Even though the Rockets downplayed all the nasty-screens hoopla after finally winning a game in this series, the Jazz haven't forgotten.
In fact, they joke about the way Houston resorted to sending film of the Utah tactic to the NBA offices."I wonder if they sent film of Kevin Willis into the league office?" Sloan said, referring to the Houston forward's bully-boy approach to the game.
Jazz center Greg Foster was asked by a Houston writer if he gets frustrated with the way Olajuwon gets away with obvious traveling, and he said, "What are we going to do, send a tape into the league? Can we do that?"
Foster did admit to being frustrated, but more because the Jazz big men haven't been allowed to play physical with Olajuwon than because the Houston center walks.
"I don't feel like they've let us play him hard the whole series," he said. "He goes whining to the referees, and he'll get a call."
Foster also noted it's ironic that Olajuwon accused Malone of flopping, when he merely has to throw his arms in the air to get a call.
"It's ironic, but that's how it is," he said. "You get away with what you can get away with. He's doing it to get the attention of the officials, even though I don't think he needs to do it."
SOME SENSE: Houston Chronicle columnist Mickey Herskowitz finally sounded the voice of reason, ripping the Rockets in print Saturday for trying to say the Jazz are dirty, cheating, etc.

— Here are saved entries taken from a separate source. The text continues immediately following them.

-- ==== Sys2Proof/Machine/Pipe.lean ====
section
/-! DEFINITION. The matched-filter pipe, the mask tests and the moment solver (05_echo_extraction.md R108 to R124,
08_mask_tests_and_recorder.md R185 to R191). -/
namespace Sys2Proof.Machine

/-- A channel's track in a column: bins with their decoded data, and bins with an uncorrectable word. -/
structure Track where
  bins : List (Nat × Nat)
  bad : List Nat
  deriving DecidableEq, Repr

/-- Count of a bin; outside the track it is 0 (R108). -/
def Track.x (t : Track) (b : Int) : Nat :=
  if b < 0 then 0 else binCount (Map.get 0 t.bins b.toNat)

/-- Read a buffer, counting corrected and uncorrectable words (R95, R96). -/
def State.readTrack (s : State) (c buf frame : Nat) : Track × State :=
  let k := 2 * c + buf
  (s.hist.words.filter (fun e => decide (e.1 / 4096 = k))).foldl (fun (a : Track × State) e =>
    let b := e.1 % 4096
    match decodeWord (a.2.binWord k b) with
    | .clean d => ({ a.1 with bins := a.1.bins ++ [(b, d)] }, a.2)
    | .corrected d => ({ a.1 with bins := a.1.bins ++ [(b, d)] }, a.2.liveWrap (P.ECC_COUNT.CORRECTED.idx (c / 32)) 1)
    | .uncorrectable => ({ a.1 with bad := a.1.bad ++ [b] }, a.2.poison c buf frame)) (⟨[], []⟩, s)

/-- Filter output under a template (R109). -/
def Template.y (t : Template) (x : Track) (b : Nat) : Int :=
  sumI ((List.range t.taps.length).map (fun i => t.taps.getD i 0 * (x.x ((b : Int) + i - t.anchor) : Int)))

/-- The right side of R110. -/
def Template.thr (t : Template) (bq k16 : Nat) : Int := t.g * bq + (k16 * isqrt (t.p * bq) : Nat)

/-- The filter of a column: one template, or two with the weight wq of the new one (R120). -/
structure Blend where
  old : Template
  new : Template
  wq : Nat
  /-- FADE is set on the candidates (m < F). -/
  fade : Bool
  bankOld : Nat
  bankNew : Nat
  deriving DecidableEq, Repr

/-- The filter in force in a cluster. -/
def Cluster.blend (c : Cluster) : Blend :=
  match c.fade with
  | some f =>
    if f.m = 0 then ⟨c.bank c.active, c.bank c.active, 0, false, c.active, c.active⟩
    else ⟨c.bank f.src, c.bank f.dst, 256 * f.m / f.f, decide (f.m < f.f), f.src, f.dst⟩
  | none => ⟨c.bank c.active, c.bank c.active, 0, false, c.active, c.active⟩

/-- 256 times the filter output. -/
def Blend.y (f : Blend) (x : Track) (b : Nat) : Int :=
  (256 - f.wq : Int) * f.old.y x b + f.wq * f.new.y x b
/-- 256 times the threshold. -/
def Blend.thr (f : Blend) (bq k16 : Nat) : Int := (256 - f.wq : Int) * f.old.thr bq k16 + f.wq * f.new.thr bq k16
/-- 256 times the gain. -/
def Blend.g (f : Blend) : Int := (256 - f.wq : Int) * f.old.g + f.wq * f.new.g
/-- The template that gives margins, reference spread and bank (R120). -/
def Blend.lead (f : Blend) : Template := if 128 ≤ f.wq then f.new else f.old
/-- Its bank. -/
def Blend.bank (f : Blend) : Nat := if 128 ≤ f.wq then f.bankNew else f.bankOld

/-- Bins within 15 of a bin that holds counts, ascending: no other bin has a filter output. -/
def nearBins (bins : List Nat) : List Nat :=
  (bins.foldl (fun (a : List (List Nat) × Nat) b =>
    let lo := Nat.max a.2 (b - 15)
    let hi := Nat.min 4096 (b + 16)
    (((List.range (hi - lo)).map (· + lo)) :: a.1, Nat.max lo hi)) ([], 0)).1.reverse.flatten

/-- A run: its peak, the peak's 256 y, and its window (R111, R112). -/
structure Run where
  peak : Nat
  y : Int
  lo : Nat
  hi : Nat
  deriving DecidableEq, Repr

/-- Group threshold events into runs, gaps of at most `gap` bins bridged: last bin, peak and its y (R111, R112). -/
def groupRuns (gap : Nat) : List (Nat × Int) → List (Nat × Nat × Int) → List (Nat × Int)
  | [], acc => (acc.map (·.2)).reverse
  | (b, y) :: l, (last, p, py) :: acc =>
    if b ≤ last + gap + 1 then groupRuns gap l ((b, if py < y then (b, y) else (p, py)) :: acc)
    else groupRuns gap l ((b, b, y) :: (last, p, py) :: acc)
  | (b, y) :: l, [] => groupRuns gap l [(b, b, y)]

/-- Split the windows of consecutive runs where they overlap: of the bins of both, those up to the middle belong to the
earlier run and the rest to the later one (R112). -/
def splitWindows (l : List Run) : List Run :=
  (l.foldl (fun acc r => match acc with
    | a :: t =>
      if r.lo ≤ a.hi then
        let m := (a.peak + r.peak) / 2
        { r with lo := m + 1 } :: { a with hi := m } :: t
      else r :: a :: t
    | [] => [r]) []).reverse

/-- The bins of a window with their data. -/
def Track.window (t : Track) (lo hi : Nat) : List (Nat × Nat) :=
  t.bins.filter (fun e => decide (lo ≤ e.1) && decide (e.1 ≤ hi))

/-- Is run `a` kept before run `b` (R113)? -/
def Run.better (a b : Run) : Bool := decide (b.y < a.y) || (a.y == b.y && decide (a.peak < b.peak))

/-- At most four runs, the highest peaks, in ascending peak order (R113). -/
def bestFour (l : List Run) : List Run :=
  l.filter (fun r => decide ((l.filter (fun q => q.better r)).length < 4))

/-- Bins of the range gate between two bins. -/
def gateOverlap (nearB farB lo hi : Nat) : Nat := (Nat.min farB hi + 1) - Nat.max nearB lo

/-- A candidate as it leaves the pipe (R114). -/
def State.mkCand (s : State) (k : Column) (c bq : Nat) (f : Blend) (t : Track) (poison over4 : Bool) (n i : Nat) (r : Run) : Cand :=
  let w := t.window r.lo r.hi
  let p : Int := r.peak
  { channel := c, frame := k.frame, seq := k.seq, cand := i, ncand := n,
    nw := gateOverlap (s.nearBin c) (16 * s.far16 c + 15) r.lo r.hi, peak := r.peak,
    nomon := (k.firedOf (c / 24)).any (fun e => e.2.nomon), bank := f.bank, fade := f.fade, overflow := over4,
    poison := poison, pile := w.any (fun e => binPile e.2), sat := w.any (fun e => binSat e.2),
    n := sumN (w.map (fun e => binCount e.2)), sigmaRef16 := f.lead.sigmaRef16,
    s1 := sumI (w.map (fun e => 64 * ((e.1 : Int) - p) * binCount e.2 + binRsum e.2)),
    s2 := sumI (w.map (fun e => 4096 * ((e.1 : Int) - p) * ((e.1 : Int) - p) * binCount e.2 +
      128 * ((e.1 : Int) - p) * binRsum e.2 + binQsum e.2)),
    c256 := 0, sigma16 := 0, rangeMm := 0, bq := bq, track := (List.range 16).map (fun j => t.x (p - 8 + j)) }

/-- The envelope entry of a bin: UP and LO (R185). -/
def Cluster.envEntry (c : Cluster) (set bin : Nat) : Nat × Nat :=
  (Map.get (List.replicate 64 (32, 0)) c.envs set).getD (if set < 4 then bin else bin / 64) (32, 0)

/-- The violating bins of a test with their sides: upper, lower (R187). -/
def State.violations (s : State) (c nA set : Nat) (t : Track) : List (Nat × Bool × Bool) :=
  let cl := s.cluster (c / 32)
  (List.range (if set < 4 then 64 else 4096)).filterMap (fun b =>
    if s.inGate c b ∧ !t.bad.contains b then
      let (up, lo) := cl.envEntry set b
      let x := t.x b
      let u := decide (up * nA < 32 * x)
      let l := decide (32 * x < lo * nA)
      if u || l then some (b, u, l) else none
    else none)

/-- MASK_VIOLATION: what a declared violation does (R190, R191). -/
def State.maskViolation (s : State) (k : Column) (c : Nat) (full : Bool) (v : List (Nat × Bool × Bool)) : State :=
  let buf := k.seq % 2
  let first := match v with
    | (b, _, _) :: _ => b
    | [] => 0
  let up := v.any (fun e => e.2.1)
  let lo := v.any (fun e => e.2.2)
  let s := s.liveWrap (P.MASK_COUNTS.VIOLATIONS.idx (c / 32)) 1
  let m := Map.get {} s.masks c
  let m' : ChanMask := ⟨m.run, satAdd 24 m.violCnt 1, first, capN 255 v.length, k.index, full, up, lo⟩
  let s := { s with masks := Map.set {} s.masks c m' }
  let s := s.withCol k.frame k.seq fun x => { x with degraded := Map.set false x.degraded c true }
  let fr := s.forceBit P.MASK_CFG.FREEZE_EN && (!s.isFrozen (2 * c + 1 - buf) || s.forceBit P.MASK_CFG.LAST_BUF)
  let s := if fr then (s.freeze (2 * c + buf) true).liveWrap (P.MASK_COUNTS.FREEZES.idx (c / 32)) 1 else s
  let s := s.record 0x0801 13 false true (leBytes 2 c ++ leBytes 1 buf ++ leBytes 4 k.frame ++ leBytes 2 k.index ++
    leBytes 1 (ofBit full) ++ leBytes 1 (2 * ofBit up + ofBit lo) ++ leBytes 2 first ++ leBytes 1 (ofBit fr))
  s.recEvent 6 (c / 32)

/-- MASK_TEST of a channel (R186 to R189). -/
def State.maskTest (s : State) (k : Column) (c : Nat) (t : Track) : State :=
  let sub := fun (f : FieldRef) => s.forceFld ((f.idx (c / 8)).sub (c % 8) 8)
  let nearEn := sub P.CH_MASK.NEAR_EN == 1
  let fullEn := sub P.CH_MASK.FULL_EN == 1
  let nA := k.nA (c / 24)
  if (!nearEn && !fullEn) || k.skipped || nA == 0 || sub (P.INPUT_CFG.EN) == 0 || (s.ch c).lost then s
  else
    let minBins := s.forceFld P.MASK_CFG.MIN_BINS
    let vn := if nearEn then s.violations c nA (sub P.CH_MASK.NEAR_SET) t else []
    let vf := if fullEn then s.violations c nA (4 + sub P.CH_MASK.FULL_SET) t else []
    let failN := nearEn && decide (minBins ≤ vn.length)
    let failF := fullEn && decide (minBins ≤ vf.length)
    let m := Map.get {} s.masks c
    let setRun := fun (r : Nat) (s : State) => { s with masks := Map.set {} s.masks c { m with run := r } }
    if failN || failF then
      if s.forceFld P.MASK_CFG.PERSIST ≤ m.run + 1 then
        (setRun 0 s).maskViolation k c (!failN) (if failN then vn else vf)
      else setRun (m.run + 1) s
    else setRun 0 s

/-- The background after a channel's last bin (R115). -/
def State.background (s : State) (c bq : Nat) (t : Track) (runs : List Run) : Nat :=
  let nb := s.nearBin c
  let fb := 16 * s.far16 c + 15
  let n := (fb + 1 - nb) - sumN (runs.map (fun r => gateOverlap nb fb r.lo r.hi))
  let inWin := fun b => runs.any (fun r => decide (r.lo ≤ b) && decide (b ≤ r.hi))
  let sumc := sumN ((t.bins.filter (fun e => decide (nb ≤ e.1) && decide (e.1 ≤ fb) && !inWin e.1)).map (fun e => binCount e.2))
  if 256 ≤ n then
    let bnew : Int := (256 * sumc / n : Nat)
    ((bq : Int) + (bnew - bq) / (2 ^ s.forceFld (P.FILT_CFG.BG_SHIFT.idx (c / 32)) : Nat)).toNat
  else bq

/-- Extract a channel's candidates, update its background and report blindness (R108 to R116). A lost channel gives none (R82).
DESIGN CHOICE (notes/assumptions 50): in a fade column blindness is tested with the blended gain and threshold. -/
def State.extract (s : State) (k : Column) (c : Nat) (t : Track) (poison : Bool) : State :=
  let cl := c / 32
  let f := (s.cluster cl).blend
  let bq := Map.get 0 s.bq c
  let k16 := s.forceFld (P.FILT_CFG.K16.idx cl)
  let thr := f.thr bq k16
  let ev := ((nearBins (t.bins.filterMap (fun e => if binCount e.2 = 0 then none else some e.1))).filter (s.inGate c)).filterMap
    (fun b => let y := f.y t b; if thr < 256 * y then some (b, y) else none)
  let runs := (groupRuns (s.forceFld (P.FILT_CFG.RUN_GAP.idx cl)) ev []).map (fun p =>
    ⟨p.1, p.2, p.1 - f.lead.wl, Nat.min 4095 (p.1 + f.lead.wr)⟩)
  let runs := splitWindows runs
  let kept := (if (s.ch c).lost then [] else runs).filter (fun r =>
    decide (s.forceFld (P.FILT_CFG.MIN_EVENTS.idx cl) ≤ sumN ((t.window r.lo r.hi).map (fun e => binCount e.2))))
  let over4 := decide (4 < kept.length)
  let best := bestFour kept
  let cands := (List.range best.length).zipWith (fun i r => s.mkCand k c bq f t poison over4 best.length i r) best
  let s := if over4 then s.liveWrap (P.CAND_COUNTS.OVERFLOW.idx cl) 1 else s
  let blind := decide (256 * f.g * (k.nA (c / 24) : Int) ≤ thr)
  let s := if blind then
      let s := (s.liveWrap (P.CAND_COUNTS.BLIND.idx cl) 1).withSup fun u => { u with blindCols := Map.modify 0 u.blindCols c (· + 1) }
      s.withCol k.frame k.seq fun x => { x with blind := Map.modify 0 x.blind cl (· + 2 ^ (c % 32)) }
    else s
  let s := { s with bq := Map.set 0 s.bq c (s.background c bq t runs) }
  let s := s.withCol k.frame k.seq fun x => { x with
    sent := Map.modify 0 x.sent cl (· + cands.length),
    lastOut := if cands.isEmpty then x.lastOut
      else Map.insert x.lastOut cl (k.handoff.getD 0 + 256 * (c % 32 + 1) + 64 + (cands.length - 1)) }
  s.withCluster cl fun x => { x with solver := x.solver ++ cands.map .cand }

/-- The oldest handed-off column whose slot of a channel has not run. -/
def State.pipeCol (s : State) (c : Nat) : Option Column :=
  s.scan.columns.find? (fun k => k.handoff.isSome && !bitOf (Map.get 0 k.piped (c / 32)) (c % 32))

/-- PIPE_CHANNEL_READ: one channel's slot of the oldest column: read and clear, mask test, candidates
(R25, R27, R91, R95, R99). A channel of the column's parity whose buffer holds another column is passed over. -/
def execPipeChannelRead (channel : Nat) (s : State) : Result :=
  if s.ctl.por then .next s else
  if 384 ≤ channel then .next s
  else match s.pipeCol channel with
    | none => .next s
    | some k =>
      let i := channel % 32
      let cl := channel / 32
      if Map.get 0 k.piped cl % 2 ^ i ≠ 2 ^ i - 1 then .next s
      else
        let h := k.handoff.getD 0
        let s := s.at_ (h + 256 * (i + 1))
        let s := (s.binAll channel k).withCol k.frame k.seq fun x => { x with piped := Map.modify 0 x.piped cl (· + 2 ^ i) }
        let buf := k.seq % 2
        let b := s.buf (2 * channel + buf)
        if b.st ≠ .filling ∧ b.content.frame = k.frame ∧ b.content.seq = k.seq then
          let (t, s) := s.readTrack channel buf k.frame
          let b := s.buf (2 * channel + buf)
          let s := s.setBuf (2 * channel + buf) (if b.st = .handed then { b with st := .read } else b)
          let s := s.maskTest k channel t
          .next (s.extract k channel t b.poison)
        else .next s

"When did the Rockets become grumpy old men, whining and grousing and carrying on ad nauseam about the bullies from the Beehive State?" he wrote. "When did they decide self-pity was a form of motivation? This behavior is not only unattractive, it is self-defeating."
Herskowitz came to the defense of Utah's John Stockton and Karl Malone.
"John Stockton? The Rockets are offended because he `calls himself a choirboy' and then sets a pick?" he wrote. "To begin with, there is no record of Stockton describing himself in this way, although he surely looks like a choirboy or a counselor at a summer camp for kids. The media gave him the label, and there isn't much he can do about it, even if he cared. Stockton is . . . a bright, classy fellow.
"Nobody ever called Karl Malone a choirboy and he has made no such claim of his own. Karl looks like the kind of guy the Army drops behind enemy lines to take out a missile base using only a butter knife."
Herskowitz went on to criticize the Rockets for trying to portray the poke in the eye suffered by Olajuwon in Game 1 as an elbow, when replays clearly showed it was, at worst, a finger. He also noted that Charles Barkley, the Rockets' loudest whiner, hardly has room to accuse anyone of dirty play, considering his record.
BARKLEY STUFF: Barkley, on Eddie Johnson's 31 points after being missing-in-action in Games 1 and 2: "We can take him off the milk carton now."
Barkley said the Rockets decided before Game 3 that it was time to keep their mouths shut and play. "We've got to quit whining and complaining about the officiating," he said. "They're going to set the picks, and we've got to get through them somehow." (Gee, do you think he'd have said that if they'd lost?)
More Barkley, on physical play: "Everybody always talks about it being physical, but the truth is that on both teams, there's only about three or four guys who would actually fight. The rest of them would be running to the bench, trying to put a seatbelt on."